Published in Advanced Optical Materials | Volume 13, Issue 10, 2025 | First published: 23 January 2025 | DOI: 10.1002/adom.202402954
Wenle Tana, Hanlin Gana, Yue Yu*a, Feng Heb, Yuguang Ma*a
* Corresponding Authors | Yuguang Ma ORCID: 0000-0003-0373-5873
For photovoltaic materials, large molar extinction coefficients and low band-tailing absorption are critical for efficient photon utilization and reduced energy loss. Non-fullerene acceptors (NFAs) such as ITIC and Y6 have significantly advanced photovoltaic performance, thanks to their strong absorption and steep band edges.
Analysis of ITIC and Y6 reveals that their frontier orbitals are mainly distributed on the central conjugated backbones (with minimal distribution on electron donor and terminal acceptor segments), indicating a localized electronic signature rather than a charge transfer state. Single-crystal structures of ITIC and Y6 show that their π-conjugated backbones exhibit homogeneous carbon-carbon (C-C) bond lengths; meanwhile, calculated atomic charge distributions demonstrate alternating positive and negative partial charges on the carbon atoms of these π-conjugated backbones—collectively revealing soliton-like electronic structural characteristics in these molecules.
Inspired by cyanine dyes (which exhibit similar soliton features and excellent spectral performance), these soliton-like characteristics are identified as the origin of the strong, tailless absorption spectra of ITIC and Y6. Further analysis shows that introducing an acceptor group (benzothiadiazole) induces more extensive soliton waves in the conjugated backbone of Y6 (compared to ITIC), leading to stronger absorption and a steeper band edge. These findings suggest that soliton-type NFA materials offer a new insight for designing high-performance organic photovoltaic materials.
Non-fullerene acceptors (NFAs) with a donor-acceptor-donor (D-A-D) structure (e.g., ITIC, Y6) have become core materials for organic solar cells (OPVs) due to their rigid backbones, near-infrared (NIR) absorption, and high power conversion efficiency (PCE)—current state-of-the-art OPVs based on ITIC and Y-series NFAs have achieved PCEs exceeding 15% and 20%, respectively.
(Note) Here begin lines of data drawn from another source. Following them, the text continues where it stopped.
/-- The program reaches END within BUDGET and its commit completes (R191). -/
def execProgramCommit (tile slot stalls : Nat) (s : State) :=
  match s.running tile slot with
  | none => done s
  | some (t, budget, p, w) =>
    let e := s.elaT t
    let r := runNodes (s.envOf t p w) none p.nodes 0 { cycles := e.head stalls, nodes := e.nodes }
    let total := r.cycles + 16 + 2 * r.reqs.length
    if budget < total ∨ s.frc < w.openFrc + tileNs total then done s
    else
      let rec0 := (w.binds.head?.bind (·.rec_))
      let stamp := match rec0 with | some x => x.stamp | none => 0
      let src := match rec0 with | some x => x.stampSrc | none => 3
      let s := s.setEla t { e with nodes := r.nodes, outs := r.outs, consec := 0, window := some { w with ended := true } }
      let s := (s.elaUsed t stalls total).elaAdd t 0 1
      done (r.reqs.foldl (State.issue t stamp src) s)

/-- BUDGET cycles pass before the commit is complete: an overrun. The output buffer is discarded; node state keeps what it held,
the values that PTOUT and PUB compare with among it (R194, R195). -/
def execBudgetStop (tile slot stalls : Nat) (s : State) :=
  match s.running tile slot with
  | none => done s
  | some (t, budget, p, w) =>
    let e := s.elaT t
    let full := runNodes (s.envOf t p w) none p.nodes 0 { cycles := e.head stalls, nodes := e.nodes }
    if full.cycles + 16 + 2 * full.reqs.length ≤ budget ∨ s.frc < w.openFrc + tileNs budget then done s
    else
      let r := runNodes (s.envOf t p w) (some budget) p.nodes 0 { cycles := e.head stalls, nodes := e.nodes }
      let consec := e.consec + 1
      let s := s.setEla t { e with nodes := r.nodes, outs := r.outs, consec := min 2 consec,
                                   pendBlock := e.pendBlock || decide (3 ≤ consec), window := some { w with ended := true } }
      let s := ((s.elaUsed t stalls budget).elaAdd t 1 1).setFlag .ELA_STAT 0
      done (((s.almond 24).fire 46 t).alert t Alert.overrun consec)

/-! BLOCKED (R195, Table 08-6) -/

/-- Mode and value of an output number. -/
def State.failOf (s : State) (t outno : Nat) : Nat × Nat :=
  match s.tenCfg t with
  | some c => Tbl.get (0, 0) c.fails outno
  | none => (0, 0)

/-- The fail state of one output node, made without credit. -/
def State.failNode (t : Nat) (s : State) (nd : Node) : State :=
  match nd.prim with
  | .ptout h _ isF outno =>
    let put (v q : Nat) : State :=
      s.putPoint h { value := v, quality := q, type := if isF then 3 else 1, info := 1, time := stampNs s.dt }
    match s.failOf t outno with
    | (1, _) => put 0 0x41
    | (2, v) => put (if isF then v else v % 2) 0x400
    | _ => s
  | .pub pubno outno =>
    let put (v q : Nat) : State :=
      let n := nd.ins.length
      let r : PubReq := { tenant := t, gen := (s.tenant t).gen, pubno := pubno,
                          vals := List.replicate n (BitVec.ofNat 32 v), quals := List.replicate n q, stamp := s.dt }
      s.pubQueue r
    match s.failOf t outno with
    | (1, _) => put 0 1
    | (2, v) => put v 0x400
    | _ => s
  | .tout ch _ _ _ _ outno =>
    match s.failOf t outno with
    | (1, _) => s.ttuDrive ch (s.chIdle ch)
    | (2, v) => s.ttuDrive ch (decide (v % 2 = 1))
    | _ => s
  | _ => s

/-- The channels that a program's TOUT nodes use. -/
def ElaProg.channels (p : ElaProg) : List Nat := p.nodes.filterMap fun nd => match nd.prim with
  | .tout ch .. => some ch
  | _ => none

/-- The tenant becomes BLOCKED: entries flushed, outputs to their fail states, a freeze in progress abandoned. A pin of a
TOUT keeps its level until its fail state sets it; another pin of the tenant goes to IDLE. -/
def State.elaBlock (s : State) (t : Nat) : State :=
  let prog := match s.tenCfg t with | some c => c.elem | none => none
  let nodes := match prog with | some p => p.nodes | none => []
  let touts := match prog with | some p => p.channels | none => []
  let e := s.elaT t
  let s := s.setEla t { e with st := .blocked, pendBlock := false, pendFreeze := false, window := none, consec := 0 }
  let s := (s.ttuOf t).foldl (fun (s : State) n =>
    if n ∈ touts then s.ttuFlushTo n (s.ch n).level else s.ttuFlush n) s
  let s := nodes.foldl (State.failNode t) s
  let s := (((s.elaAdd t 5 1).setFlag .ELA_STAT 1).fire 13 t).almond 8
  ((s.alert t Alert.blocked 0).loopsOwner t).freezeAbort t 3

/-- Slot 0 of a tile is in use and its wake for the next cycle has come. -/
def State.wokenNext (s : State) (tile : Nat) : Bool :=
  match s.slotInUse tile 0, s.openAt (s.fld .ELA_TILECFG 17 16 tile) 0 with
  | some _, some o => decide (o ≤ s.frc + s.wake tile * 10)
  | _, _ => false

/-- The window of another slot of the tile is open. -/
def State.otherOpen (s : State) (tile slot : Nat) : Bool :=
  (List.range 32).any fun k => match s.slotOf tile k with
    | some (t, _) => decide (k ≠ slot) && (s.elaT t).window.isSome
    | none => false

/-- The core is gated again at the close of a window where neither the next slot nor a woken slot 0 is in use and no other
window is open (R178). -/
def State.coreSleep (s : State) (tile slot : Nat) : State :=
  if (s.slotInUse tile (slot + 1)).isSome || s.wokenNext tile || s.otherOpen tile slot then s
  else { s with awake := Tbl.put false s.awake tile false }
However, the design mechanism of NFAs remains a major challenge for breaking bottlenecks in efficiency, stability, and industrialization. Establishing a clear relationship between molecular structure and material properties is urgent for further development. This study, inspired by cyanine dyes, reveals the soliton-like electronic nature of NFAs, filling the gap in the understanding of NFA spectral performance origins and providing a novel strategy for the rational design of high-performance photovoltaic materials.